その瞬間、目の前が真っ暗になったかと思うと、俺の耳にはゴトリと何かが落ちた音を捉えた。
まぶしい光を感じて、うっすらと目を開ける。
見たこともない広く豪華な部屋に俺はいた。
ほ、本当に異世界転移したのか?
まさしく貴族を彷仏させる部屋。
豪華なベットから身を起こすと、とてつもない高揚感に満たされる。
たとえ夢でもいい、この世界を満喫してやるぞと意気込む。
だが俺は、部屋に置かれた鏡を見て愕然とする。
「うぁあぁぁぁーーーー‼︎」
そこに写し出されていたのは、でっぷり太ったデブ。
俺は慌てて自分の腹をつかむ。
この感触、夢とは思えない。
部屋の外から従者らしき男の声が聞こえてくる。
「大丈夫ですか王子! 何かありましたか?」
そう俺は理解した。
確かに俺は異世界転移を果たしたようだ。
だがそれは俺が望んだ主人公では断じてない。
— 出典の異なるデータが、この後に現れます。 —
-- ==== Sys2Proof/Machine/State.lean ====
section
/-! DEFINITION. The state of the block: plain data, every register, buffer, queue, counter, mode and pin that the
specification gives it, the queue of waiting commands, and the state right after reset. -/

namespace Sys2Proof.Machine

/-! ### Start-up (02) -/

/-- Boot phases of R38. -/
inductive Phase where
  | reset | otp | clock | preloadTest | load | apply | memory | selfTest | rootGen | held | ready | bootFailed
  deriving DecidableEq, Repr

/-- One REGWRITE entry of the image (R61-R63). -/
structure RegWrite where
  fn : Fn
  offset : BitVec 20
  wide : Bool
  data : BitVec 64
  deriving DecidableEq, Repr

/-- A validated copy, staged in MS0 and applied from there (R73). -/
structure Image where
  sequence : BitVec 32
  signed : Bool
  clock : Option (BitVec 2)
  ids : Option (Vector (BitVec 16) 4)
  writes : List RegWrite
  digest : List Byte
  deriving DecidableEq, Repr

/-- CFG_ registers, straps and boot progress (R37-R107). -/
structure Boot where
  phase : Phase
  imageSrc : BitVec 2
  aValid : Bool
  bValid : Bool
  signed : Bool
  vbatReport : Bool
  keysLocked : Bool
  clkRate : BitVec 2
  clkOn : Bool
  spiMode : BitVec 3
  failCause : BitVec 3
  sequence : BitVec 32
  aErr : BitVec 8
  bErr : BitVec 8
  badRecord : BitVec 16
  fence : BitVec 64
  causePor : Bool
  causePerst : Bool
  causeHalter : Bool
  causeSoftware : Bool
  attempts : BitVec 4
  readyHold : Bool
  readyHoldWritten : Bool
  perst : Bool
  imgSel : BitVec 2
  testMode : Bool
  refclkSel : Bool
  i2cAddr : BitVec 3
  pllUnlocked : Bool
  clkMon : Bool
  powered : Bool
  selfTested : Bool
  fallback : Bool
  tablesBuilt : Bool
  sfdp : Option Sfdp
  spiDriven : Bool
  cfgOpen : Bool
  applied : Bool
  image : Option Image
  deriving DecidableEq, Repr

/-! ### Host link (03) -/

/-- BRD_ERR_LOG (R162). -/
structure ErrLog where
  ring : BitVec 8
  kind : BitVec 3
  fetch : Bool
  pasid : BitVec 20
  lost : BitVec 8
  valid : Bool
  deriving DecidableEq, Repr

/-- One entry of an MSI-X table (R131). -/
structure MsixEntry where
  addr : BitVec 64
  data : BitVec 32
  ctl : BitVec 32
  deriving DecidableEq, Repr

/-- What each function holds alone: configuration space, error log, halves of 4-byte accesses, MSI-X table. -/
structure FnState where
  dataRo : Bool
  stray : BitVec 32
  errLog : ErrLog
  msixEnable : Bool
  functionMask : Bool
  pasidEnable : Bool
  roEnable : Bool
  tag10 : Bool
  cto : BitVec 4
  mrrs : BitVec 3
  mps : BitVec 3
  fatalEn : Bool
  d3hot : Bool
  flr : Bool
  aerUnc : BitVec 10
  aerCor : BitVec 6
  aerSev : BitVec 10
  bars : Vector (BitVec 32) 6
  subVendor : BitVec 16
  subDevice : BitVec 16
  lows : List (BitVec 20 × BitVec 32)
  captured : Option (BitVec 20 × BitVec 32)
  msix : Vector MsixEntry 1024
  msixPend : BitVec 1024
  deriving DecidableEq, Repr

/-- What a host read is for. -/
inductive ReadFor where
  | fetch (ring : RingId) (slot : BitVec 16) (count : Nat)
  | aux (req : Nat)
  | segment (req : Nat)
  | source (req : Nat)
  | blob (req : Nat)
  deriving DecidableEq, Repr

/-- A host read: what it carries on the link, the PASID prefix among it (R122, R124), and the completion timeout applied
to it, in microseconds (R137, R138). -/
structure Rd where
  id : Nat
  fn : Fn
  ring : RingId
  stall : StallId
  what : ReadFor
  spans : List (Nat × Nat)
  pasid : Option (BitVec 20)
  alarm : Bool
  timeoutUs : Nat
  deriving DecidableEq, Repr

/-- The kinds of posted write (R612-R614, R134). -/
inductive PwKind where
  | data | record | head | msix
  deriving DecidableEq, Repr

/-- One entry of the host posted-write buffer (R616), with the stall whose work it is. -/
structure Pw where
  fn : Fn
  kind : PwKind
  stall : Option StallId
  addr : Nat
  bytes : List Byte
  pasid : Option (BitVec 20)
  relaxed : Bool
  alarm : Bool
  req : Option Nat
  deriving DecidableEq, Repr

/-- A message the device has sent on the link (the model's own record of its output). -/
inductive LinkMsg where
  | write (w : Pw)
  | read (r : Rd)
  | ltr (value : BitVec 13)
  | errFatal (fn : Fn)
  deriving DecidableEq, Repr

/-- The last answer given on a link, I2C or JTAG interface (the model's own record of its output). -/
inductive Resp where
  | none
  | ok
  | value (v : BitVec 64)
  | bytes (b : List Byte)
  | nak
  | data (b : List Byte) (poisoned : Bool)
  | completerAbort
  | unsupported
  | retry
  | deferred
  deriving DecidableEq, Repr

/-- Link registers, I2C telemetry, graceful stop, host reads, posted-write buffer. `reads` are the reads outstanding on the
link, `readQ` those that still wait for a tag, for completion-buffer space or for an earlier write (R124, R262, R618);
`lost` says that the link went down since the chip reset, so that its next training is a retrain (R142). -/
structure Link where
  rate : BitVec 4
  width : BitVec 4
  up : Bool
  retrains : BitVec 8
  winBase : BitVec 6
  ltrActive : BitVec 13
  ltrIdle : BitVec 13
  stopState : BitVec 2
  stopKept : Bool
  telTemp : BitVec 16
  telVdd : BitVec 16
  telPower : BitVec 16
  telClk : BitVec 8
  telThrottle : BitVec 8
  telStalls : BitVec 16
  lost : Bool
  readQ : List Rd
  reads : List Rd
  timedOut : List Rd
  pwb : List Pw
  pwbStalled : Bool
  pwbStallMs : BitVec 16
  deriving DecidableEq, Repr

/-! ### Descriptors and requests (05, 06, 14) -/

/-- A descriptor: eight 64-bit words (R234). -/
structure Desc where
  w : Vector (BitVec 64) 8
  deriving DecidableEq, Repr

/-- A fetched descriptor of the descriptor buffer, with its in-budget mark and the cycle of its doorbell (R284, R287). -/
structure BufD where
  slot : BitVec 16
  desc : Desc
  budget : Option Nat
  deriving DecidableEq, Repr

/-- A key with the attribute word that travels with it and its tally binding (07). -/
structure Key where
  value : List Byte
  attr : BitVec 64
  tallyAddr : BitVec 64
  tallyLimit : BitVec 64
  deriving DecidableEq, Repr

/-- Where a store goes (R612). -/
inductive StoreTo where
  | host (addr : Nat)
  | locl (addr : Nat)
  | inter (i : Fin 8) (offset : Nat)
  deriving DecidableEq, Repr

/-- A store of a request's output. -/
structure Store where
  dest : StoreTo
  bytes : List Byte
  deriving DecidableEq, Repr

/-- A scatter list being walked: for the destination or the source, the spans found, the bytes still uncovered, the links
followed, and where its next entry stands (R240-R242). -/
structure Walk where
  dst : Bool
  spans : List (Nat × Nat)
  need : Nat
  links : Nat
  /-- The segment's address, and the index of its next entry. -/
  at_ : Nat
  ix : Nat
  deriving DecidableEq, Repr

/-- A request's outcome, as its record will give it (R230). -/
structure Done where
  status : Byte
  detail : Byte
  outLen : BitVec 32
  result : BitVec 32
  deriving DecidableEq, Repr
ザマァ要員の落ちこぼれ王子だ。
俺は従者に震える声で「悪い夢を見ただけだ」と伝え、そのまま頭を抱えてうずくまった。
俺にはもうバットエンドしか残されていない。
俺の人生は終わったのだ。
どれぐらいそうしていただろうか?
嗚咽をあげていた筈なのに、なぜか腹の底から笑いがこみ上げてくる。
ーー本当にそうか?
ザマァ王子上等だ!
確かに醜い姿ではあるが、俺は勇者がとる行動を全て知っている。
こうなれば俺のやることは一つ。
勇者のハーレムを奪い取り、悪徳王子ストーリーを作り上げてやる!
ザマァ王子の夢は俺が叶える!
作者の力を思い知れ!
その後、彼がどうなったかは分かりません。
ただ、なろうランキングに入り出した作品で、見るたびに話の変わる作品が注目を浴びているそうです。
その作品の文字数は……。
※この作品はフィクションですが、くれぐれも真似しないように。(自己責任でお願いします)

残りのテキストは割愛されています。